Supplied records:

^^^^^^^^

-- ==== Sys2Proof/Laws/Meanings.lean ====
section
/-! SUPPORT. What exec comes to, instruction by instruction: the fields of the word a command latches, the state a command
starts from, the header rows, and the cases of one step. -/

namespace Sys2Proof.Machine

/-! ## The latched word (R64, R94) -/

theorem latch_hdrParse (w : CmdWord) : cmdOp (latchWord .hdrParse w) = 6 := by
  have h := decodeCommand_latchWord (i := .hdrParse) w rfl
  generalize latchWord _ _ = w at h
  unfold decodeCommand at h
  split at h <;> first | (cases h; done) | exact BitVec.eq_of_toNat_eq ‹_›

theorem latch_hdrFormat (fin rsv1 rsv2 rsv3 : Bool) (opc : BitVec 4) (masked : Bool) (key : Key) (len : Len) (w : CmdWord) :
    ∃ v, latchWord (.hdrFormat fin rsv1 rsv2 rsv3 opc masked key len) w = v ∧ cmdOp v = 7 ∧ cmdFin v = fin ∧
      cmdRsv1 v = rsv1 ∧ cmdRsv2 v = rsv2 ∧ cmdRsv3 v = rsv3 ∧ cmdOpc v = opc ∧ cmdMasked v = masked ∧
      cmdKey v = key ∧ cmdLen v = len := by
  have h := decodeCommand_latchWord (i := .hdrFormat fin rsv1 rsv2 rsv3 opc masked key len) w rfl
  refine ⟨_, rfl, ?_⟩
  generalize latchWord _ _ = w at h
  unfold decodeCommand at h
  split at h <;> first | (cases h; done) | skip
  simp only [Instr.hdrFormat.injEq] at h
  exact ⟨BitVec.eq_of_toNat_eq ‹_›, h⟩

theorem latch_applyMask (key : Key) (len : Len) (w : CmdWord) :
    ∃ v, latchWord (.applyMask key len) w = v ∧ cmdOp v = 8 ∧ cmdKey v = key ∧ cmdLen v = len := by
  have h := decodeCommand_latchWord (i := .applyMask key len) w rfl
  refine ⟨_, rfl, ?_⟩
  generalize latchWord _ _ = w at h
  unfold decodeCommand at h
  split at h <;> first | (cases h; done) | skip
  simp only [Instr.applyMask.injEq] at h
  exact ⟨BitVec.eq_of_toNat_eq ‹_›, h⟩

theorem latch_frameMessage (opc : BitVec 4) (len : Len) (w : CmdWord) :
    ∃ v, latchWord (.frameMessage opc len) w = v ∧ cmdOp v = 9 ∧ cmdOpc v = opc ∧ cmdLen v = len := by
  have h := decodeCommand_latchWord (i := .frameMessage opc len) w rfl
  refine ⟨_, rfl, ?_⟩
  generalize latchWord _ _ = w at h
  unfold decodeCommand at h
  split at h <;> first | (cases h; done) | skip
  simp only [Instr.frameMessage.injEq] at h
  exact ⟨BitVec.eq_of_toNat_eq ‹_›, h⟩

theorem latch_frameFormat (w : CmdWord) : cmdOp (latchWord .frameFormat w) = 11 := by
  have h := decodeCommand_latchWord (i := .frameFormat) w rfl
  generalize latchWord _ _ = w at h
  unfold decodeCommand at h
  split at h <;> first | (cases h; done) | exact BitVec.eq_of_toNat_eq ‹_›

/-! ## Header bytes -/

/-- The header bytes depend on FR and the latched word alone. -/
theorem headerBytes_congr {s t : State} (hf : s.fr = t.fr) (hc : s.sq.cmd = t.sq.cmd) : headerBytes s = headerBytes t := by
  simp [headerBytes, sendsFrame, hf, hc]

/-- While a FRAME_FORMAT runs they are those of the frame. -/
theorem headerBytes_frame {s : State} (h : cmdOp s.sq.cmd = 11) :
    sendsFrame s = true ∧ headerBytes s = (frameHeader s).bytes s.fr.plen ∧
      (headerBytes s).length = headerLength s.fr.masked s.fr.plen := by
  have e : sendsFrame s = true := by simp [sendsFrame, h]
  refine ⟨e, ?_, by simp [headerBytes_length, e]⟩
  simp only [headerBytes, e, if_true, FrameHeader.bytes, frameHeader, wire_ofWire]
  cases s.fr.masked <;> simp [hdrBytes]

^^^^^^^^

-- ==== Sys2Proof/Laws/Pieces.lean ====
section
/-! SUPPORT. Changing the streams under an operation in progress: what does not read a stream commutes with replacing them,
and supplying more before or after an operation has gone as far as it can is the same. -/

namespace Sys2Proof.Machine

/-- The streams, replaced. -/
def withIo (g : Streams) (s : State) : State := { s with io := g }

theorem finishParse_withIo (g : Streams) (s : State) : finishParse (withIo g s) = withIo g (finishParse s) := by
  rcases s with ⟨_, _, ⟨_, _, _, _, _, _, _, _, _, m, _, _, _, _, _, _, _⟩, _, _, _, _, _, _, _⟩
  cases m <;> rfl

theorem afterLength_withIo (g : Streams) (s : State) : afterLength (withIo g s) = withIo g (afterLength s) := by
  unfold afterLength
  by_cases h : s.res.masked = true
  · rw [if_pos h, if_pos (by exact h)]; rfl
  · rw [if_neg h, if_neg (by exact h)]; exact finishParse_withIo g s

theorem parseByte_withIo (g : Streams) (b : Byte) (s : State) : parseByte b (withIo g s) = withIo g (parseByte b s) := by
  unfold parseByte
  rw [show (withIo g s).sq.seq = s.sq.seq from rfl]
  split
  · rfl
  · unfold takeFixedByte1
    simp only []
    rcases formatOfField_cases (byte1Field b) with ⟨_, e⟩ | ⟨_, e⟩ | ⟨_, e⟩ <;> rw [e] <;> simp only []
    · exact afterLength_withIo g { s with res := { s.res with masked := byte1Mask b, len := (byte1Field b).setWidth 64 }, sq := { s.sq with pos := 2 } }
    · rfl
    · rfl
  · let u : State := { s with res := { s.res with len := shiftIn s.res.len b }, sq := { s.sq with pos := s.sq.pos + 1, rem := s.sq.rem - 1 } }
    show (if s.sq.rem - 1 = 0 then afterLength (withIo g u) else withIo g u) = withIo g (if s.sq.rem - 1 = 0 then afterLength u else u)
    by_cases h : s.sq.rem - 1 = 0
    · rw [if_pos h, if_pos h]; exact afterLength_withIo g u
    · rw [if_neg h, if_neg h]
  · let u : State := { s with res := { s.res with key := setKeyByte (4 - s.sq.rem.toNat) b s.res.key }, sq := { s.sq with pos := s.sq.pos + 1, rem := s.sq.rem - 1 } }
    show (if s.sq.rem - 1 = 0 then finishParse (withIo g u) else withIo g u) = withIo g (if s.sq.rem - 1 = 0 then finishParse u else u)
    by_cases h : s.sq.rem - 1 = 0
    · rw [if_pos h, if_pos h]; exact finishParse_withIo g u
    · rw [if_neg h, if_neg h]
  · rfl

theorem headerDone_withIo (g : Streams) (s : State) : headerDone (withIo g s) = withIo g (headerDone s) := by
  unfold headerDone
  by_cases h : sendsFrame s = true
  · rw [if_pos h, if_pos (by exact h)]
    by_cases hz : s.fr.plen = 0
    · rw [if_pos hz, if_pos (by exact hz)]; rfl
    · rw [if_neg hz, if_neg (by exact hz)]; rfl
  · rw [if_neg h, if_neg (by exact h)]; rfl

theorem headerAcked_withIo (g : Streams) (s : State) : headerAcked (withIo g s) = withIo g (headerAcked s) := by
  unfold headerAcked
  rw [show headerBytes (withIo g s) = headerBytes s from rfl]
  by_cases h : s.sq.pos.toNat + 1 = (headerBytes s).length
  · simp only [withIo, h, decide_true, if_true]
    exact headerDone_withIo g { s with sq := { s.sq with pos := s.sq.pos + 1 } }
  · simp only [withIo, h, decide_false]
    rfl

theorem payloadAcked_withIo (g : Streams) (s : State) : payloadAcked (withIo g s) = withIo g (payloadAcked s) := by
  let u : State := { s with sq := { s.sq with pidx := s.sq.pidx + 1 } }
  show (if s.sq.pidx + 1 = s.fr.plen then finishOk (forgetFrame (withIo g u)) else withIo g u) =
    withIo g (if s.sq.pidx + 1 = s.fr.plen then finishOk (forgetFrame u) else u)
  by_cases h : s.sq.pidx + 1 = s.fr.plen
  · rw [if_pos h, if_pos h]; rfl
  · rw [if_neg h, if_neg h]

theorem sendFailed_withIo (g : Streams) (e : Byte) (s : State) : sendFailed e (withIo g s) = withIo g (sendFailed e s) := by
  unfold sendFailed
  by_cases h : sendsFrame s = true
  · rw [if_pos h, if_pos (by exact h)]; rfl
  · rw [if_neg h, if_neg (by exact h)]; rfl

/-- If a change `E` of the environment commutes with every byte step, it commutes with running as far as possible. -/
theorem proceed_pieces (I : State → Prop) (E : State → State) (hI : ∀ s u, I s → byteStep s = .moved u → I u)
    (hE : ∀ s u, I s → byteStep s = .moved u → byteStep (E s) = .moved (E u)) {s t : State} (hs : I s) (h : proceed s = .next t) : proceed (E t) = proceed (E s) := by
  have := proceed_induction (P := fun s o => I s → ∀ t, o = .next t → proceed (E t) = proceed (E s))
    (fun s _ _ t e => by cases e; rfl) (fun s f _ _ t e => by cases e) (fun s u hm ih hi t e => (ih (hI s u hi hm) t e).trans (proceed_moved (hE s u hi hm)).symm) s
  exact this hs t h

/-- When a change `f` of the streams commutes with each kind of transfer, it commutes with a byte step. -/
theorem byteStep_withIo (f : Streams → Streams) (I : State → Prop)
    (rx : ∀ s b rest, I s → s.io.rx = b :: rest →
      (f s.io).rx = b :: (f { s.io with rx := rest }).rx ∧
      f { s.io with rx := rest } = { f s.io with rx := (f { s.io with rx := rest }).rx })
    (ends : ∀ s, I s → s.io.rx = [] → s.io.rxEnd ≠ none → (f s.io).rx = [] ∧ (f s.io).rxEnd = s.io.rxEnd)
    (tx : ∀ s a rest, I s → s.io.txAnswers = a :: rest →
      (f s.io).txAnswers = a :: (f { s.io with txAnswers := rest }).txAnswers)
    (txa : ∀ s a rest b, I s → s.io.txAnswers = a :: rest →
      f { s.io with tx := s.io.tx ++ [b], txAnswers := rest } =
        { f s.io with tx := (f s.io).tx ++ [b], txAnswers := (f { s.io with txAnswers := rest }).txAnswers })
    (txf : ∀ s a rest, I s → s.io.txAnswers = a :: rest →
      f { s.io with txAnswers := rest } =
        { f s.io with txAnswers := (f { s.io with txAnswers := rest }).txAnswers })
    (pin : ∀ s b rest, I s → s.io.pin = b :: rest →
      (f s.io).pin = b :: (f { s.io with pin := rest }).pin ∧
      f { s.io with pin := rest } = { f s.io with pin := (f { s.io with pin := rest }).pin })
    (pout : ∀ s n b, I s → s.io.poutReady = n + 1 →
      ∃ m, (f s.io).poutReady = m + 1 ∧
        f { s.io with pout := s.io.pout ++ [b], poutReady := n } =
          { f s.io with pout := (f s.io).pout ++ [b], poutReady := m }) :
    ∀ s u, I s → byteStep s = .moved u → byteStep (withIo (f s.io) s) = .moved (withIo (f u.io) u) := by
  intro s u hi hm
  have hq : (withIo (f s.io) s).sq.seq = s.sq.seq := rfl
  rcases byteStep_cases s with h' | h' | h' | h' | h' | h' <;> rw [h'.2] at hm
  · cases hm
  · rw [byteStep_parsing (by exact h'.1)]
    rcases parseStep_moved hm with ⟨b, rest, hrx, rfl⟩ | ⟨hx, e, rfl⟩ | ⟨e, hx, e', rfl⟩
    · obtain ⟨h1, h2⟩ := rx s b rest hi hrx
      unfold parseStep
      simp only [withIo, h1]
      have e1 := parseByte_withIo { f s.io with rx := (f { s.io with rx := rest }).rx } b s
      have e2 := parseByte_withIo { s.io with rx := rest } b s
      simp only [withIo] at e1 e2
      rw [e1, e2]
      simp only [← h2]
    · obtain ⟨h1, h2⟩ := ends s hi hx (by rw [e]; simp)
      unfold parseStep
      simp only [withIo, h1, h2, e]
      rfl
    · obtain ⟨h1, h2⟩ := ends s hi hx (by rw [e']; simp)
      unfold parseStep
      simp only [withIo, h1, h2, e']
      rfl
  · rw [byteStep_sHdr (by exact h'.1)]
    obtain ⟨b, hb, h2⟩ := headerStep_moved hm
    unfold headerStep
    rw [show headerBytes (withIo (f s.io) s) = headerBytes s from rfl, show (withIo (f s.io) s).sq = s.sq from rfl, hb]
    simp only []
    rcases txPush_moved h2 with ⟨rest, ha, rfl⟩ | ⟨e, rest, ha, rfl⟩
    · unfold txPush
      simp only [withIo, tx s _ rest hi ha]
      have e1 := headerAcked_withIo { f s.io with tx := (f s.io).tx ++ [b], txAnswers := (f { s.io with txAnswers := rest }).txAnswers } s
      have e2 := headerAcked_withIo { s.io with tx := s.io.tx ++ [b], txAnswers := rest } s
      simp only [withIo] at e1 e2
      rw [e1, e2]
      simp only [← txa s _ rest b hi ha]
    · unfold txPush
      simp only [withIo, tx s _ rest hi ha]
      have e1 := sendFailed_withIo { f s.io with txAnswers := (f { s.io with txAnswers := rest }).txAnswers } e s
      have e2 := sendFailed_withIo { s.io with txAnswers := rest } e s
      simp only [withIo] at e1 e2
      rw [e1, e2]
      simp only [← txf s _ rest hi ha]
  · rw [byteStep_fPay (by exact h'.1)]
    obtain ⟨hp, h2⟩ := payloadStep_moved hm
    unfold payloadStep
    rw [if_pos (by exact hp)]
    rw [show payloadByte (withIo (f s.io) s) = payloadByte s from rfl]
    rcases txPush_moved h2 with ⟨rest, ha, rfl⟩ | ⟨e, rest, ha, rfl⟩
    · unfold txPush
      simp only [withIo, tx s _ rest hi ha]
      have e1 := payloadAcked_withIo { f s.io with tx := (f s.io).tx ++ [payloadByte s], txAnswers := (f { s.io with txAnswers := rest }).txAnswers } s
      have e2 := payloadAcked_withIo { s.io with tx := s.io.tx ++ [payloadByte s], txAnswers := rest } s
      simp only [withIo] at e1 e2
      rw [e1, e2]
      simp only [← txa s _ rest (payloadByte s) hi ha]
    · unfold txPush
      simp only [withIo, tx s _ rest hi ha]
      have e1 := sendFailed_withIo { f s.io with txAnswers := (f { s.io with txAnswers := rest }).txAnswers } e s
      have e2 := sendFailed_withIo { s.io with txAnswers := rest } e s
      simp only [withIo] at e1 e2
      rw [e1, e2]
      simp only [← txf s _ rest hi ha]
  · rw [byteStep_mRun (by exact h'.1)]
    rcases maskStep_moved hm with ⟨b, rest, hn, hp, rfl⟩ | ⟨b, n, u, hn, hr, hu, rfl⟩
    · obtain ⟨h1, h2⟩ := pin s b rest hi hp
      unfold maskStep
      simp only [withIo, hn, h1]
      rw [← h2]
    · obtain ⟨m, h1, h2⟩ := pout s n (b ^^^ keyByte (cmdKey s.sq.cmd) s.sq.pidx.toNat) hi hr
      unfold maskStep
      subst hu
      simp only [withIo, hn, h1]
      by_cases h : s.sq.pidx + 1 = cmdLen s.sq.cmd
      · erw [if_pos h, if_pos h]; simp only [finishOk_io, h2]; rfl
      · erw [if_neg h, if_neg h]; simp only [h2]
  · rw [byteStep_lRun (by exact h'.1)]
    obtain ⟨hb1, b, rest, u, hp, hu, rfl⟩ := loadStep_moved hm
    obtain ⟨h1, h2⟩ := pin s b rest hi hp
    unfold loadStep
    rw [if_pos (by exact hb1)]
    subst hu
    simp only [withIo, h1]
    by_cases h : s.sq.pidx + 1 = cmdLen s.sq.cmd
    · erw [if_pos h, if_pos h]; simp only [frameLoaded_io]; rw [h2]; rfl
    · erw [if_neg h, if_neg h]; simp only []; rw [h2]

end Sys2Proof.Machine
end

^^^^^^^^

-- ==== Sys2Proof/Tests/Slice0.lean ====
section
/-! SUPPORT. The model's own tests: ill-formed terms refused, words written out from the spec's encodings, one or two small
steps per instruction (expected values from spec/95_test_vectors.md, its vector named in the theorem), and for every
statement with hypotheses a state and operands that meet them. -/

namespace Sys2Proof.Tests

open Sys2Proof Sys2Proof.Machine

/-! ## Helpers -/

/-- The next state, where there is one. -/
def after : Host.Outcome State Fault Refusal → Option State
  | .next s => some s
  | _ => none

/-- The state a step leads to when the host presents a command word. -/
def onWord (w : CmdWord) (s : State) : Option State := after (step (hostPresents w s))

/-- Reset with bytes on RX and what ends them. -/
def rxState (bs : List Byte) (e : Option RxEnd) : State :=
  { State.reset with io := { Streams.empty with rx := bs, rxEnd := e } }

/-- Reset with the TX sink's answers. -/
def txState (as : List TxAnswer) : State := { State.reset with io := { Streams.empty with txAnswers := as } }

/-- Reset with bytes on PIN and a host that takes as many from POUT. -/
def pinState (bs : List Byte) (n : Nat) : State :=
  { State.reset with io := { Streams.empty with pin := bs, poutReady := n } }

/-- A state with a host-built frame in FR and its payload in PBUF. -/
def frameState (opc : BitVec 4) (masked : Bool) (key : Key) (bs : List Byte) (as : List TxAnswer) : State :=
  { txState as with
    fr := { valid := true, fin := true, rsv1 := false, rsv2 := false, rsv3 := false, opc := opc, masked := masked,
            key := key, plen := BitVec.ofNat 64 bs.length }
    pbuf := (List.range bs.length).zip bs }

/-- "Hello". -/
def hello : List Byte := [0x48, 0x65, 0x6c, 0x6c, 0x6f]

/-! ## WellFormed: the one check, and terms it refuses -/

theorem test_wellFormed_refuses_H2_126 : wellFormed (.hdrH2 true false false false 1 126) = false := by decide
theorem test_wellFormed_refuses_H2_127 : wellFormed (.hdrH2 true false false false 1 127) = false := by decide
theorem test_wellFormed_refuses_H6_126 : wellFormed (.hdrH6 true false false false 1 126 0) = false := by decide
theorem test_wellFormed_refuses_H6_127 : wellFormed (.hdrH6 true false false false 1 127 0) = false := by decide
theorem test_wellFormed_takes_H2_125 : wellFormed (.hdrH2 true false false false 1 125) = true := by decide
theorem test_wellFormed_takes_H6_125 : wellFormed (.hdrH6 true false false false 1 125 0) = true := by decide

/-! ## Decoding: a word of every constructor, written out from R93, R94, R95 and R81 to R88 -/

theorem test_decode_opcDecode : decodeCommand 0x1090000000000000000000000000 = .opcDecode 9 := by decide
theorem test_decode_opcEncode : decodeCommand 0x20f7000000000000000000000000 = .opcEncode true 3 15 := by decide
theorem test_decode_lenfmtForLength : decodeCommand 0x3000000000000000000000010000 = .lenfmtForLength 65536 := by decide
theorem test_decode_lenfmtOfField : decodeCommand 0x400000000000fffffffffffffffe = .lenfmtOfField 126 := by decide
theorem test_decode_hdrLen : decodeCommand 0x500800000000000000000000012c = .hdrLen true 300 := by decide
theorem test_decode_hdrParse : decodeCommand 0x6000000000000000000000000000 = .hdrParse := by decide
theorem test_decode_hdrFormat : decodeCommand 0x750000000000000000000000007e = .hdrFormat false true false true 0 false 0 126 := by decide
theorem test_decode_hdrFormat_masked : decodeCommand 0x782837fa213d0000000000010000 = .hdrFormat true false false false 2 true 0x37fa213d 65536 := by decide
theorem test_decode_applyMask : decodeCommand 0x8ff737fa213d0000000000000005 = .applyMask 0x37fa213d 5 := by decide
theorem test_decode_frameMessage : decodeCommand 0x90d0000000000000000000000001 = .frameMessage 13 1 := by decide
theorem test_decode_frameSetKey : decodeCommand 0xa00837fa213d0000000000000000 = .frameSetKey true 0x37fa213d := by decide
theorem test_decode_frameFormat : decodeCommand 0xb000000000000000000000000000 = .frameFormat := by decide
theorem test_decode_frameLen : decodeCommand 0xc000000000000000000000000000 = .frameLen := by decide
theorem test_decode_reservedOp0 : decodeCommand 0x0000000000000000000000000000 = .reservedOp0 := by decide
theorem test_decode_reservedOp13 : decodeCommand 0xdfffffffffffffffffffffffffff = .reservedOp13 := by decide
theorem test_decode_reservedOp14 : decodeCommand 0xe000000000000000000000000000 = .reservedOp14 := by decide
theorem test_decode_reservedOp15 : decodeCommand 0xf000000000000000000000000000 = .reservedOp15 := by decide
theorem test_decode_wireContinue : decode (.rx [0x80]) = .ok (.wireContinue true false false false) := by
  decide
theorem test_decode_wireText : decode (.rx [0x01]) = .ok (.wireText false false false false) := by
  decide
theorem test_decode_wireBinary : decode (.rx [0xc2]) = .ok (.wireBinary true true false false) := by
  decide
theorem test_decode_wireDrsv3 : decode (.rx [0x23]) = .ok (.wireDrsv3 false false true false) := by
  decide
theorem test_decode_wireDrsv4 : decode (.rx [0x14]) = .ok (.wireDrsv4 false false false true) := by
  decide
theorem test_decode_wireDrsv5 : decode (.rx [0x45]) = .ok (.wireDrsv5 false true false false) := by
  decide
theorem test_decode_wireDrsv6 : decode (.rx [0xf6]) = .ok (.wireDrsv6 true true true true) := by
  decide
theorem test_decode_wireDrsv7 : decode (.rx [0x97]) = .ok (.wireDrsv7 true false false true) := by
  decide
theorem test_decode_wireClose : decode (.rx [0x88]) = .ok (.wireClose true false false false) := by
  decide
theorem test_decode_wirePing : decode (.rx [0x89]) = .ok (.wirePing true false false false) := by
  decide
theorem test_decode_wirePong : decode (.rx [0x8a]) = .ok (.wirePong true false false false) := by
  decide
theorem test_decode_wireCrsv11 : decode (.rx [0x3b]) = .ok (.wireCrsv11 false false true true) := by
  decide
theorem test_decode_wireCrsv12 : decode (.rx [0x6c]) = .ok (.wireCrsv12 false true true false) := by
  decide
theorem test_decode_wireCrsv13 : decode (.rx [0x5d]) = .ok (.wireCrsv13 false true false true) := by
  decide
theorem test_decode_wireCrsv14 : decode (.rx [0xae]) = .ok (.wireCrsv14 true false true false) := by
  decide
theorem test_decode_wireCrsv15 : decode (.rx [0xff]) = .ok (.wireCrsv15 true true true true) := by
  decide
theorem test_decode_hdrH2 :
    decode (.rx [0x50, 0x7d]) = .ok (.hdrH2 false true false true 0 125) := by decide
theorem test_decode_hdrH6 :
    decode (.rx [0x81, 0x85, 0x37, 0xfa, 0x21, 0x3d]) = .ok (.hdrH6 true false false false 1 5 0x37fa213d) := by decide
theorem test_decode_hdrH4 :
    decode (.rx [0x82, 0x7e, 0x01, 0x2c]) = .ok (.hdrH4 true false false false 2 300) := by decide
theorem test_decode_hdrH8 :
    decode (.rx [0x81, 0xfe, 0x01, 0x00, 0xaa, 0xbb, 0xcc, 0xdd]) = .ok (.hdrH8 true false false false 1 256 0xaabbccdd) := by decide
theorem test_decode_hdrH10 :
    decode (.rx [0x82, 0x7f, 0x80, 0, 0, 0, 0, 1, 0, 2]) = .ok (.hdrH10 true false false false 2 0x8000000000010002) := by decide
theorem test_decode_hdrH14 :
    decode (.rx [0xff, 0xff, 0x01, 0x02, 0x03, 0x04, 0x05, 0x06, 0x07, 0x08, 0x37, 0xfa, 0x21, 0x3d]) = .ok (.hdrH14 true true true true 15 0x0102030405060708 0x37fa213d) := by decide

^^^^^^^^

Starting at the line above that contains "theorem test_decode_wireDrsv7 : decode", write out each line exactly until the line that contains "0x0102030405060708 0x37fa213d) := by decide" has been written, and stop there.

theorem test_decode_wireDrsv7 : decode (.rx [0x97]) = .ok (.wireDrsv7 true false false true) := by
  decide
theorem test_decode_wireClose : decode (.rx [0x88]) = .ok (.wireClose true false false false) := by
  decide
theorem test_decode_wirePing : decode (.rx [0x89]) = .ok (.wirePing true false false false) := by
  decide
theorem test_decode_wirePong : decode (.rx [0x8a]) = .ok (.wirePong true false false false) := by
  decide
theorem test_decode_wireCrsv11 : decode (.rx [0x3b]) = .ok (.wireCrsv11 false false true true) := by
  decide
theorem test_decode_wireCrsv12 : decode (.rx [0x6c]) = .ok (.wireCrsv12 false true true false) := by
  decide
theorem test_decode_wireCrsv13 : decode (.rx [0x5d]) = .ok (.wireCrsv13 false true false true) := by
  decide
theorem test_decode_wireCrsv14 : decode (.rx [0xae]) = .ok (.wireCrsv14 true false true false) := by
  decide
theorem test_decode_wireCrsv15 : decode (.rx [0xff]) = .ok (.wireCrsv15 true true true true) := by
  decide
theorem test_decode_hdrH2 :
    decode (.rx [0x50, 0x7d]) = .ok (.hdrH2 false true false true 0 125) := by decide
theorem test_decode_hdrH6 :
    decode (.rx [0x81, 0x85, 0x37, 0xfa, 0x21, 0x3d]) = .ok (.hdrH6 true false false false 1 5 0x37fa213d) := by decide
theorem test_decode_hdrH4 :
    decode (.rx [0x82, 0x7e, 0x01, 0x2c]) = .ok (.hdrH4 true false false false 2 300) := by decide
theorem test_decode_hdrH8 :
    decode (.rx [0x81, 0xfe, 0x01, 0x00, 0xaa, 0xbb, 0xcc, 0xdd]) = .ok (.hdrH8 true false false false 1 256 0xaabbccdd) := by decide
theorem test_decode_hdrH10 :
    decode (.rx [0x82, 0x7f, 0x80, 0, 0, 0, 0, 1, 0, 2]) = .ok (.hdrH10 true false false false 2 0x8000000000010002) := by decide
theorem test_decode_hdrH14 :
    decode (.rx [0xff, 0xff, 0x01, 0x02, 0x03, 0x04, 0x05, 0x06, 0x07, 0x08, 0x37, 0xfa, 0x21, 0x3d]) = .ok (.hdrH14 true true true true 15 0x0102030405060708 0x37fa213d) := by decide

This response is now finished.